Maybe it’s because life has accustomed women to fighting to have their role recognized at work. There are environments where this is more true than others: television, for example, still remains a place where a woman, precisely as such, can still risk being relegated to the role of valet. And perhaps this is objective gender gap never completely healed to unleash, more often than one would like, a female rivalry that doesn’t play into the cause. Instead of demanding to be recognized for their abilities, asking for it from civil society before even from the employer, women sometimes find themselves attacking each other, throwing barbs at each other to belittle themselves, commenting on the merits of others by relating them with their own.
Women often still find themselves justifying their presence in a role of power. And they often do it not towards men, but towards other women. Often – too often – professional merit is questioned. The result is that the much-vaunted solidarity between women seems to disappear in the face of back-and-forth that is not very edifying for everyone. A bit like what was created between Paola Ferrari and Melissa Satta, to the sound of interviews and criticisms hidden by flattering premises. «She is beautiful but…». «It’s true, I take off my jacket but…».
Paola Ferrari, Melissa Satta and Diletta Leotta: what they said to each other
In the beginning it was Paola Ferrari, in her «battle against the spectacularization in an aesthetic sense of the female figure in football» to explain in an interview how mortifying, from his point of view, was the role that Sky had assigned to Melissa Satta, with «that “off the jacket” moment, in which she remained in her top, amid the laughter of the men in the studio». Of course, Paola Ferrari had anticipated what she was about to say “It wasn’t an attack on Melissa, who is beautiful”and which she has always defended against those who accused her of compromising the career of her partner Matteo Berrettini.
This is just a minute before we talk about Diletta Leotta, also very good – says Ferrari – even if no one notices it. “Diletta is smart and lucky, she makes a lot of money, lucky her, but you can’t mythologize an image of a perfect woman with breasts that defy the force of gravity, it’s not real,” she told Corriere.
Melissa Satta’s response takes a while, but then arrives during the interview with Francesca Fagnani a Beasts. «This is a rose icon. What’s wrong with taking off the jacket, does it take away a woman’s professionalism?”. According to Paola Ferrari, a little yes, given that in the end she finds herself reiterating to the microphones of A day as a Sheep whether it is Melissa Satta or Diletta Leotta «they are not journalists but splendid showgirls». As if to say, let’s give each one the role it deserves.
Because precisely, still and always, the problem is roles. Roles that are not enough for everyoneroles that are assigned not always on the basis of ability but often on the basis of aesthetic characteristics, and this is also a fact. Roles that perhaps should be defended regardless, if a female side, in this war on the gender gap, really existed. Or rather, roles that perhaps could be discussed, but trying to truly make a revolution, together. And it is not a question of “female quotas” regardless, but of deciding who and what we are fighting against. And to understand that it is better to do it together.
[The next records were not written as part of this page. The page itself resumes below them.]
-- ==== Sys2Proof/Machine/Script.lean ====
section
/-! DEFINITION. Host scripts (30_encoding.md R63): each line and pseudo-instruction as the port events it stands for, the
request bytes the host owes (41_tx_framer.md R72) and its exchange procedure (70_reset_and_hazards.md R129). A script is the
host's, not the MFC's (R40); it becomes `inputs`, one event a clock edge. -/

namespace Sys2Proof.Machine

/-- The word addresses of the registers a script names (20_memory.md R42). -/
def addrStatus : WordAddr := 0x02

/-- `wr REG, v` (R63). -/
def scriptWr (addr : WordAddr) (v : Word) : List PortEvent := [.access (.write addr v)]

/-- `rd REG` (R63). -/
def scriptRd (addr : WordAddr) : List PortEvent := [.access (.read addr)]

/-- `cmd NAME a` (R63): `BusWrite(0x004, {24'b0, a, OP(NAME)})`. -/
def scriptCmd (op a : Nibble) : List PortEvent := [encodeCmd 0 a op]

/-- `tx b` (R63). -/
def scriptTx (b : Byte) : List PortEvent := scriptWr 0x05 (b.setWidth 32)

/-- `ck b` (R63). -/
def scriptCk (b : Byte) : List PortEvent := scriptWr 0x07 (b.setWidth 32)

/-- `fb i` (R63): the read of the window word that holds frame byte `i`. -/
def scriptFb (i : Byte) : List PortEvent := scriptRd ((1 : BitVec 1) ++ i.extractLsb' 2 6)

/-- The bits of that word that are frame byte `i` (R43, R63): `8*(i&3)+7 : 8*(i&3)`. -/
def scriptFbByte (i : Byte) (w : Word) : Byte := w.extractLsb' (8 * (i.toNat % 4)) 8

/-- `rx b0 b1 …` (R63). -/
def scriptRx (bs : List Byte) : List PortEvent := bs.map .rxByte

/-- `take` (R63). -/
def scriptTake : List PortEvent := [.txTake]

/-- `timeout` (R63). -/
def scriptTimeout : List PortEvent := [.rxTimeout]

/-- `waittx` in a script with explicit line stimulus (R63): the take that empties the hold register and one `rd STATUS`. -/
def scriptWaitTx : List PortEvent := scriptTake ++ scriptRd addrStatus

/-- `txb b` (R63). -/
def scriptTxb (b : Byte) : List PortEvent := scriptWaitTx ++ scriptTx b

/-- `send b1 … bn` (R63). -/
def scriptSend (hs : List Byte) : List PortEvent :=
  scriptWaitTx ++ scriptCmd 0x5 0 ++ hs.flatMap scriptTxb ++ scriptWaitTx ++ scriptCmd 0x6 0

/-- `arm op` (R63). -/
def scriptArm (op : Nibble) : List PortEvent := scriptCmd 0x2 op

/-- `waitrx` in a script with explicit line stimulus (R63; 95_test_vectors.md section 3): one `rd STATUS`. -/
def scriptWaitRx : List PortEvent := scriptRd addrStatus

/-- The bytes `h1 … hn` of a request in the layout of section 3 (R72, 90_conflicts.md C1): address, length-or-reserved, class,
subcommand, payload. Their values are host data (R4; log entry 5). -/
def requestBytes (op : Nibble) (address : Byte) (payload : List Byte) : List Byte :=
  address :: Config.lenRes op :: Config.classByte op :: Config.subCmd op :: payload

/-- Steps 1 to 3 and 6 of the host's exchange procedure (R129) with the line's answer written in: arm first, send the
request, let the sink take its last byte, the response arrives, wait, clear the pending bits. -/
def scriptExchange (op : Nibble) (hs response : List Byte) : List PortEvent :=
  scriptArm op ++ scriptSend hs ++ scriptTake ++ scriptRx response ++ scriptWaitRx ++ scriptWr 0x09 0xF

/-- A script as the clock edges still to come: one event an edge. -/
def loadScript (es : List PortEvent) (s : State) : State := { s with inputs := s.inputs ++ es.map PortCycle.ofEvent }

end Sys2Proof.Machine
end

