/-! ### The record decoder (43_record_decoder.md) -/

/-- R95: DECODE's three errors in their order, and its effect with the fields of R93 written as the source's formulas. -/
def Obligations.DecodeLoadsVerifiedRecordSlot : Prop :=
  (∀ v : Word, v.toNat % 16 = 9 → 256 ≤ v.toNat → reportsBadCmd v) ∧
  (∀ k : Nibble, decodeAccess (.write 0x01 (BitVec.ofNat 32 (16 * k.toNat + 9))) = .decode k) ∧
  ∀ (k : Nibble) (s : State),
    let r := fun i => fbByte s (6 + 10 * k.toNat + i)
    (s.rxState ≠ .done → exec (.decode k) s = .next { s with cmdErr := .unverified, intPend := s.intPend ||| 0b1000 }) ∧
    (s.rxState = .done → s.actLen.toNat < 10 * k.toNat + 17 →
      exec (.decode k) s = .next { s with cmdErr := .recRange, intPend := s.intPend ||| 0b1000 }) ∧
    (s.rxState = .done → 10 * k.toNat + 17 ≤ s.actLen.toNat → exec (.decode k) s =
      .next { s with recSec := r 0, recHour := BitVec.ofNat 5 ((r 1).toNat / 8)
                     recMin := BitVec.ofNat 6 ((r 1).toNat % 8 * 8 + (r 2).toNat / 32)
                     recDay := BitVec.ofNat 5 ((r 2).toNat % 32), recMon := BitVec.ofNat 5 ((r 3).toNat / 8)
                     recDow := BitVec.ofNat 3 ((r 3).toNat % 8)
                     recYear := BitVec.ofNat 16 ((r 4).toNat * 256 + (r 5).toNat)
                     recVal := BitVec.ofNat 32 ((((r 9).toNat * 256 + (r 8).toNat) * 256 + (r 7).toNat) * 256 + (r 6).toNat)
                     recValid := true, recIdx := k, cmdErr := .ok })

/-- R93: "Every bit of `r[0..9]` goes to exactly one field": two different records never decode to the same fields, and every
choice of fields is some record's. -/
def Obligations.RecordFieldsAndRecordBytesCorrespond : Prop :=
  let fields := fun r : Fin 10 → Byte => (recSecond (r 0), recHourOf (r 1), recMinuteOf (r 1) (r 2), recDayOf (r 2),
    recMonthOf (r 3), recDowOf (r 3), recYearOf (r 4) (r 5), recValueOf (r 6) (r 7) (r 8) (r 9))
  (∀ r q : Fin 10 → Byte, fields r = fields q → r = q) ∧
  (∀ (sec : BitVec 8) (hour : BitVec 5) (min : BitVec 6) (day mon : BitVec 5) (dow : BitVec 3) (year : BitVec 16)
    (val : BitVec 32), ∃ r, fields r = (sec, hour, min, day, mon, dow, year, val))

/-- R94: slot `k` is in range exactly when `k < NSLOT(L) = floor((L - 7) / 10)`, for every legal length; 14 slots for 147. -/
def Obligations.SlotsInRangeAreCounted : Prop :=
  (∀ (k : Nibble) (len : Byte), slotInRange k len = true ↔ k.toNat < nslot len) ∧ nslot 147 = 14 ∧
  (∀ (k : Nibble) (len : Byte), slotInRange k len = true → slotBase k + 10 ≤ len.toNat - 1)

/-! ### Control and registers (44_control.md, 10_state.md) -/

/-- R98: NOP's whole effect is `cmd_err <- 0`; every other word of its opcode is BAD_CMD. -/
def Obligations.NopOnlyReportsSuccess : Prop :=
  onlyCmdWord 0x00000000 .nop ∧
  ∀ s : State, exec .nop s = .next { s with cmdErr := .ok }

/-- R99 and R125: SOFT_RESET and RESET put every element of R8 at its reset value, one by one; of FB, which has none, nothing is
said (R126). That what the line took, what was read and the inputs to come stay is the model's choice (log entries 2 and 3). -/
def Obligations.ResetsPutEveryElementAtItsResetValue : Prop :=
  onlyCmdWord 0x000000FF .softReset ∧
  ∀ (i : Instr) (s : State), i = .softReset ∨ i = .reset → ∃ t, exec i s = .next t ∧
    t = { syncMode := .strict, rxLen := 0, rxState := .idle, rxErr := .none, actLen := 0, actMode := .strict, rxCount := 0
          rxSum := 0, rxSkip := 0, rxDrop := false, fb := t.fb, txOpen := false, txBusy := false, txHold := 0, txSum := 0
          txCnt := 0, ckSum := 0, ckCnt := 0, intPend := 0, intEn := 0, cmdErr := .ok, recValid := false, recIdx := 0
          recSec := 0, recMin := 0, recHour := 0, recDay := 0, recMon := 0, recDow := 0, recYear := 0, recVal := 0
          fbEpoch := t.fbEpoch, inputs := s.inputs, txOut := s.txOut, rdOut := s.rdOut }

/-- R125: at a clock edge with `rst = 1` the reset happens and every other event of that edge is lost (R117).
That the end of an edge is a step is the model's choice (log entry 2). -/
def Obligations.ResetEdgeLosesEveryOtherEvent : Prop :=
  ∀ (s : State) (c : PortCycle) (rest : List PortCycle), s.inputs = c :: rest → c.rst = true →
    ∃ t, Host.Core.run Sys2Proof.core 2 s = .next t ∧ exec .reset { s with inputs := rest } = .next t

/-- R125 and R127: what every register reads, and what the outputs are, after either reset. -/
def Obligations.RegistersAndOutputsAfterReset : Prop :=
  ∀ (i : Instr) (s t : State), i = .softReset ∨ i = .reset → exec i s = .next t →
    busRead 0x00 t = 0x00000001 ∧ busRead 0x02 t = 0x00001000 ∧ busRead 0x03 t = 0 ∧ busRead 0x04 t = 0 ∧
    busRead 0x06 t = 0 ∧ busRead 0x08 t = 0x00010000 ∧ busRead 0x09 t = 0 ∧ busRead 0x0A t = 0 ∧ busRead 0x0B t = 0 ∧
    busRead 0x0C t = 0 ∧ busRead 0x0D t = 0 ∧ busRead 0x0E t = 0x4D464301 ∧ busRead 0x01 t = 0 ∧ busRead 0x05 t = 0 ∧
    busRead 0x07 t = 0 ∧ (∀ addr : WordAddr, 0x0F ≤ addr.toNat → busRead addr t = 0) ∧
    irq t = false ∧ txValid t = false ∧ txData t = 0

/-- R100 to R103: what the control-register writes at 0x000, 0x00C, 0x028 and 0x024 store; CTRL ignores the reserved 0b11, and `irq`
follows INT_EN at once. -/
def Obligations.ControlWritesStoreTheirFields : Prop :=
  ∀ (v : Word) (s : State),
    (decodeAccess (.write 0x00 v) = .wrCtrl v ∧ decodeAccess (.write 0x03 v) = .wrRxLen v ∧
      decodeAccess (.write 0x0A v) = .wrIntEn v ∧ decodeAccess (.write 0x09 v) = .wrIntPend v) ∧
    (v.toNat % 4 = 0 → exec (.wrCtrl v) s = .next { s with syncMode := .none }) ∧
    (v.toNat % 4 = 1 → exec (.wrCtrl v) s = .next { s with syncMode := .strict }) ∧
    (v.toNat % 4 = 2 → exec (.wrCtrl v) s = .next { s with syncMode := .hunt }) ∧
    (v.toNat % 4 = 3 → exec (.wrCtrl v) s = .next s) ∧
    exec (.wrRxLen v) s = .next { s with rxLen := BitVec.ofNat 8 v.toNat } ∧
    exec (.wrIntEn v) s = .next { s with intEn := BitVec.ofNat 4 v.toNat } ∧
    irq { s with intEn := BitVec.ofNat 4 v.toNat } = decide (s.intPend &&& BitVec.ofNat 4 v.toNat ≠ 0) ∧
    exec (.wrIntPend v) s = .next { s with intPend := s.intPend &&& ~~~(BitVec.ofNat 4 v.toNat) }

/-- R105: a write to a read-only register, a reserved offset or the FB window, decoded from its offset, changes no state. -/
def Obligations.WritesToReadOnlyOffsetsAreIgnored : Prop :=
  (∀ (addr : WordAddr) (v : Word) (s : State), exec (.wrIgnored addr v) s = .next s) ∧
  (∀ (addr : WordAddr) (v : Word),
    addr.toNat ∈ [0x02, 0x04, 0x06, 0x08, 0x0B, 0x0C, 0x0D, 0x0E] ∨ 0x0F ≤ addr.toNat →
    decodeAccess (.write addr v) = .wrIgnored addr v)

/-- R104 and R49: a host read returns the word at its offset and changes no state of R8; each of the three read rows. The word
returned is noted in `rdOut`, the model's own record (log entry 3). -/
def Obligations.ReadsReturnTheirWordAndChangeNothing : Prop :=
  (∀ (addr : WordAddr) (s : State), exec (decodeAccess (.read addr)) s = .next { s with rdOut := s.rdOut ++ [busRead addr s] }) ∧
  (∀ (addr : WordAddr) (s : State), addr.toNat < 0x40 → exec (.rdReg addr) s = .next { s with rdOut := s.rdOut ++ [busRead addr s] }) ∧
  (∀ s : State, exec .rdCkInfo s = .next { s with rdOut := s.rdOut ++ [busRead 0x08 s] })

/-- R43: FB window word `j` packs bytes `4j .. 4j+3` little-endian, each masked to 0 at or above `rx_count`; the read changes
nothing. The word returned is noted in `rdOut`, the model's own record (log entry 3). -/
def Obligations.FrameBufferWindowPacksMaskedBytes : Prop :=
  ∀ (j : BitVec 6) (s : State), decodeAccess (.read (BitVec.ofNat 7 (0x40 + j.toNat))) = .rdFb j ∧ ∃ w : Word, exec (.rdFb j) s = .next { s with rdOut := s.rdOut ++ [w] } ∧
    ∀ k, k < 4 → w.toNat / 256 ^ k % 256 =
      (if 4 * j.toNat + k < s.rxCount.toNat then (fbByte s (4 * j.toNat + k)).toNat else 0)

/-- R24: the bits of STATUS, each field at its place, and the reserved bits 0; with the numbers of the codes in its fields (R9, R22,
R108, R109). -/
def Obligations.StatusBitsAreAtTheirPlaces : Prop :=
  ((rxStateCode .idle).toNat = 0 ∧ (rxStateCode .hunt).toNat = 1 ∧ (rxStateCode .accum).toNat = 2 ∧
    (rxStateCode .done).toNat = 3 ∧ (rxStateCode .error).toNat = 4) ∧
  ((rxErrCode .none).toNat = 0 ∧ (rxErrCode .checksum).toNat = 1 ∧ (rxErrCode .incomplete).toNat = 2 ∧
    (rxErrCode .sync).toNat = 3) ∧
  ((syncCode .none).toNat = 0 ∧ (syncCode .strict).toNat = 1 ∧ (syncCode .hunt).toNat = 2) ∧
  ((cmdErrCode .ok).toNat = 0 ∧ (cmdErrCode .badCmd).toNat = 1 ∧ (cmdErrCode .badArg).toNat = 2 ∧
    (cmdErrCode .lenRange).toNat = 3 ∧ (cmdErrCode .txSeq).toNat = 4 ∧ (cmdErrCode .txOverrun).toNat = 5 ∧
    (cmdErrCode .unverified).toNat = 6 ∧ (cmdErrCode .recRange).toNat = 7) ∧
  ∀ s : State, (busRead 0x02 s).toNat = (rxStateCode s.rxState).toNat + 16 * (rxErrCode s.rxErr).toNat
    + 256 * s.txOpen.toNat + 512 * s.txBusy.toNat + 1024 * s.recValid.toNat + 2048 * s.rxDrop.toNat
    + 4096 * (syncCode s.actMode).toNat + 65536 * (cmdErrCode s.cmdErr).toNat + 16777216 * s.recIdx.toNat

/-- What every register but STATUS and CK_INFO reads in every state: the control registers (R22, R25, R31, R32), the fields of the
information and record registers at their places (R26, R28, R33 to R35), ID (R36), and 0 at the write-only and the reserved offsets
(R23, R27, R29, R37). -/
def Obligations.InfoAndRecordRegistersAreComposed : Prop :=
  ∀ s : State,
    (busRead 0x04 s).toNat = s.rxCount.toNat + 2 ^ 8 * s.actLen.toNat + 2 ^ 16 * s.rxSum.toNat + 2 ^ 24 * s.rxSkip.toNat ∧
    (busRead 0x06 s).toNat = s.txSum.toNat + 2 ^ 8 * s.txCnt.toNat + 2 ^ 16 * s.txHold.toNat ∧
    (busRead 0x0B s).toNat = s.recSec.toNat + 2 ^ 8 * s.recMin.toNat + 2 ^ 16 * s.recHour.toNat + 2 ^ 24 * s.recDay.toNat ∧
    (busRead 0x0C s).toNat = s.recMon.toNat + 2 ^ 8 * s.recDow.toNat + 2 ^ 16 * s.recYear.toNat ∧
    busRead 0x0D s = s.recVal ∧
    busRead 0x00 s = (match s.syncMode with | .none => 0 | .strict => 1 | .hunt => 2) ∧
    (busRead 0x03 s).toNat = s.rxLen.toNat ∧ (busRead 0x09 s).toNat = s.intPend.toNat ∧
    (busRead 0x0A s).toNat = s.intEn.toNat ∧ busRead 0x0E s = 0x4D464301 ∧
    busRead 0x01 s = 0 ∧ busRead 0x05 s = 0 ∧ busRead 0x07 s = 0 ∧
    ∀ addr : WordAddr, 0x0F ≤ addr.toNat → addr.toNat < 0x40 → busRead addr s = 0

/-- R50: a second write of the same value to CTRL, RX_LEN, INT_EN or INT_PEND leaves the state the first one left. -/
def Obligations.ControlWritesAreIdempotent : Prop :=
  ∀ (v : Word) (i : Instr) (s t : State), i = .wrCtrl v ∨ i = .wrRxLen v ∨ i = .wrIntEn v ∨ i = .wrIntPend v →
    exec i s = .next t → exec i t = .next t
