/-! ### `setPend` -/

@[simp] theorem setPend_syncMode (bits : Nibble) (s : State) : (setPend bits s).syncMode = s.syncMode := rfl
@[simp] theorem setPend_rxLen (bits : Nibble) (s : State) : (setPend bits s).rxLen = s.rxLen := rfl
@[simp] theorem setPend_rxState (bits : Nibble) (s : State) : (setPend bits s).rxState = s.rxState := rfl
@[simp] theorem setPend_rxErr (bits : Nibble) (s : State) : (setPend bits s).rxErr = s.rxErr := rfl
@[simp] theorem setPend_actLen (bits : Nibble) (s : State) : (setPend bits s).actLen = s.actLen := rfl
@[simp] theorem setPend_actMode (bits : Nibble) (s : State) : (setPend bits s).actMode = s.actMode := rfl
@[simp] theorem setPend_rxCount (bits : Nibble) (s : State) : (setPend bits s).rxCount = s.rxCount := rfl
@[simp] theorem setPend_rxSum (bits : Nibble) (s : State) : (setPend bits s).rxSum = s.rxSum := rfl
@[simp] theorem setPend_rxSkip (bits : Nibble) (s : State) : (setPend bits s).rxSkip = s.rxSkip := rfl
@[simp] theorem setPend_rxDrop (bits : Nibble) (s : State) : (setPend bits s).rxDrop = s.rxDrop := rfl
@[simp] theorem setPend_fb (bits : Nibble) (s : State) : (setPend bits s).fb = s.fb := rfl
@[simp] theorem setPend_txOpen (bits : Nibble) (s : State) : (setPend bits s).txOpen = s.txOpen := rfl
@[simp] theorem setPend_txBusy (bits : Nibble) (s : State) : (setPend bits s).txBusy = s.txBusy := rfl
@[simp] theorem setPend_txHold (bits : Nibble) (s : State) : (setPend bits s).txHold = s.txHold := rfl
@[simp] theorem setPend_txSum (bits : Nibble) (s : State) : (setPend bits s).txSum = s.txSum := rfl
@[simp] theorem setPend_txCnt (bits : Nibble) (s : State) : (setPend bits s).txCnt = s.txCnt := rfl
@[simp] theorem setPend_ckSum (bits : Nibble) (s : State) : (setPend bits s).ckSum = s.ckSum := rfl
@[simp] theorem setPend_ckCnt (bits : Nibble) (s : State) : (setPend bits s).ckCnt = s.ckCnt := rfl
@[simp] theorem setPend_intPend (bits : Nibble) (s : State) : (setPend bits s).intPend = s.intPend ||| bits := rfl
@[simp] theorem setPend_intEn (bits : Nibble) (s : State) : (setPend bits s).intEn = s.intEn := rfl
@[simp] theorem setPend_cmdErr (bits : Nibble) (s : State) : (setPend bits s).cmdErr = s.cmdErr := rfl
@[simp] theorem setPend_recValid (bits : Nibble) (s : State) : (setPend bits s).recValid = s.recValid := rfl
@[simp] theorem setPend_recIdx (bits : Nibble) (s : State) : (setPend bits s).recIdx = s.recIdx := rfl
@[simp] theorem setPend_recSec (bits : Nibble) (s : State) : (setPend bits s).recSec = s.recSec := rfl
@[simp] theorem setPend_recMin (bits : Nibble) (s : State) : (setPend bits s).recMin = s.recMin := rfl
@[simp] theorem setPend_recHour (bits : Nibble) (s : State) : (setPend bits s).recHour = s.recHour := rfl
@[simp] theorem setPend_recDay (bits : Nibble) (s : State) : (setPend bits s).recDay = s.recDay := rfl
@[simp] theorem setPend_recMon (bits : Nibble) (s : State) : (setPend bits s).recMon = s.recMon := rfl
@[simp] theorem setPend_recDow (bits : Nibble) (s : State) : (setPend bits s).recDow = s.recDow := rfl
@[simp] theorem setPend_recYear (bits : Nibble) (s : State) : (setPend bits s).recYear = s.recYear := rfl
@[simp] theorem setPend_recVal (bits : Nibble) (s : State) : (setPend bits s).recVal = s.recVal := rfl
@[simp] theorem setPend_fbEpoch (bits : Nibble) (s : State) : (setPend bits s).fbEpoch = s.fbEpoch := rfl
@[simp] theorem setPend_inputs (bits : Nibble) (s : State) : (setPend bits s).inputs = s.inputs := rfl
@[simp] theorem setPend_txOut (bits : Nibble) (s : State) : (setPend bits s).txOut = s.txOut := rfl
@[simp] theorem setPend_rdOut (bits : Nibble) (s : State) : (setPend bits s).rdOut = s.rdOut := rfl
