/-- A word that passed the checks of R59 is the word of its opcode: its `A` is the operand, or the only one allowed. -/
theorem encode_decodeLegalCmd {a op : Nibble} (hr : opReserved op = false) (ha : argAllowed op a = true) :
    encode (decodeLegalCmd a op) = encodeCmd 0 a op := by
  unfold decodeLegalCmd
  split
  case h_3 hop | h_10 hop => exact encodeCmd_eq_of_op_toNat hop 0 a
  case h_11 =>
    have hF : op.toNat = 0xF := by have := toNat_le_or_eq_of_not_opReserved hr; grind
    obtain rfl : op = 0xF := BitVec.eq_of_toNat_eq hF
    obtain rfl : a = 0xF := of_decide_eq_true ha
    rfl
  all_goals
    rw [eq_zero_of_argAllowed ha (by omega) (by omega) (by omega)]
    exact encodeCmd_eq_of_op_toNat ‹_› 0 0

theorem eq_zero_and_argAllowed_of_not_malformedCmd {z : BitVec 24} {a op : Nibble} (hr : opReserved op = false)
    (hm : ¬ malformedCmd z a op = true) : z = 0 ∧ argAllowed op a = true := by
  rw [malformedCmd_iff hr] at hm
  simpa using hm

/-- Every CMD word is the word of its own row (R55 to R59). -/
theorem encode_decodeCmd (v : Word) : encode (decodeCmd v) = .access (.write addrCmd v) := by
  suffices h : encode (decodeCmd v) = encodeCmd (cmdZ v) (cmdA v) (cmdOp v) by rw [h, encodeCmd, cmdWord_fields]
  unfold decodeCmd
  split_ifs with hr hm
  · exact encode_decodeReservedCmd hr _ _
  · rfl
  · have hr : opReserved (cmdOp v) = false := Bool.eq_false_of_not_eq_true hr
    obtain ⟨hz, ha⟩ := eq_zero_and_argAllowed_of_not_malformedCmd hr hm
    rw [hz]
    exact encode_decodeLegalCmd hr ha

/-! ### Offsets -/

theorem access_write_eq_of_toNat {addr addr' : WordAddr} (h : addr.toNat = addr'.toNat) (v : Word) :
    PortEvent.access (.write addr' v) = .access (.write addr v) :=
  congrArg (fun x => PortEvent.access (.write x v)) (BitVec.eq_of_toNat_eq h).symm

/-- An offset in the FB window is the one of its word index (20_memory.md R42). -/
theorem fbAddr_of_le {addr : WordAddr} (h : 0x40 ≤ addr.toNat) : (1 : BitVec 1) ++ addr.extractLsb' 0 6 = addr := by
  have := addr.isLt
  apply BitVec.eq_of_toNat_eq
  rw [fbAddr_toNat, BitVec.extractLsb'_toNat, Nat.shiftRight_zero]
  omega

theorem encode_decodeWrite (addr : WordAddr) (v : Word) : encode (decodeWrite addr v) = .access (.write addr v) := by
  unfold decodeWrite
  split
  case h_2 haddr => exact (encode_decodeCmd v).trans (access_write_eq_of_toNat haddr v)
  case h_8 => rfl
  all_goals exact access_write_eq_of_toNat ‹_› v

theorem encode_decodeRead (addr : WordAddr) : encode (decodeRead addr) = .access (.read addr) := by
  unfold decodeRead
  split_ifs with hlt hck
  · obtain rfl : addr = 0x08 := BitVec.eq_of_toNat_eq hck
    rfl
  · rfl
  · rw [encode, fbAddr_of_le (Nat.le_of_not_lt hlt)]

/-! ### Every event -/

theorem encode_decodeRxByte (st : RxState) (m : SyncMode) (b : Byte) : encode (decodeRxByte st m b) = .rxByte b := by
  cases st with
  | hunt => cases m <;> rfl
  | idle | accum | done | error => rfl

/-- R55 to R62: a port event is the encoding of the operation it decodes to. -/
theorem encode_decodeEvent (st : RxState) (m : SyncMode) (e : PortEvent) : encode (decodeEvent st m e) = e := by
  cases e with
  | access a =>
    cases a with
    | read addr => exact encode_decodeRead addr
    | write addr v => exact encode_decodeWrite addr v
  | rxByte b => exact encode_decodeRxByte st m b
  | txTake | rxTimeout | reset => rfl

/-- Settles O1: the decoder undoes the encoder. -/
theorem everyOperationDecodesFromItsEncoding : Obligations.EveryOperationDecodesFromItsEncoding :=
  fun _ _ _ hw hs => decodeEvent_encode hw hs

/-- Settles O2: the encoder undoes the decoder. -/
theorem everyEventIsTheEncodingOfItsOperation : Obligations.EveryEventIsTheEncodingOfItsOperation :=
  encode_decodeEvent

/-- Settles O3: the operation is the one the event decodes to, and any other with that encoding is decoded from it too. -/
theorem everyEventIsExactlyOneOperation : Obligations.EveryEventIsExactlyOneOperation := fun st m e =>
  ⟨decodeEvent st m e, ⟨decodeEvent_wellFormed st m e, decodeEvent_selectedBy st m e, encode_decodeEvent st m e⟩,
    fun _ hw hs he => he ▸ (decodeEvent_encode hw hs).symm⟩

/-- Settles O4: the eight CMD words by their fields `Z`, `A` and `OP` (R55), the other accesses by their offsets, and the byte
by the receiver's state. -/
theorem specWordsDecodeToTheirOperations : Obligations.SpecWordsDecodeToTheirOperations :=
  ⟨decodeCmd_cmdWord 0 0x0 0x0, decodeCmd_cmdWord_rxArmOp 8, decodeCmd_cmdWord 0 0x0 0x6, decodeCmd_cmdWord 0 0x0 0x8,
    Machine.decodeCmd_cmdWord_decode 13, decodeCmd_cmdWord 0 0xF 0xF, decodeCmd_cmdWord 0 0x1 0x0,
    decodeCmd_cmdWord 1 0xF 0x9, rfl, rfl, decodeRead_fbAddr 1, decodeRxByte_of_selectedBy rfl rfl⟩

end Sys2Proof
end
May it not be a question of women, but of people, Paola Ferrari explains it very well in her interview, naming the many colleagues she likes. Simona Rolandi, but also Alba Parietti, someone who has always focused a lot on her physical appearance, also – she herself admitted it to Beasts – to please and please men, precisely in that attempt to “turn into an object of male appreciation” that Ferrari so much criticizes Diletta Leotta.
The impression is that, on one side or the other, women must first of all defend themselves from being women. And if they manage to do everything properly, we like them, even though they are women. One would expect this reasoning more from a man. And yet, once again, it seems an opportunity has been missed.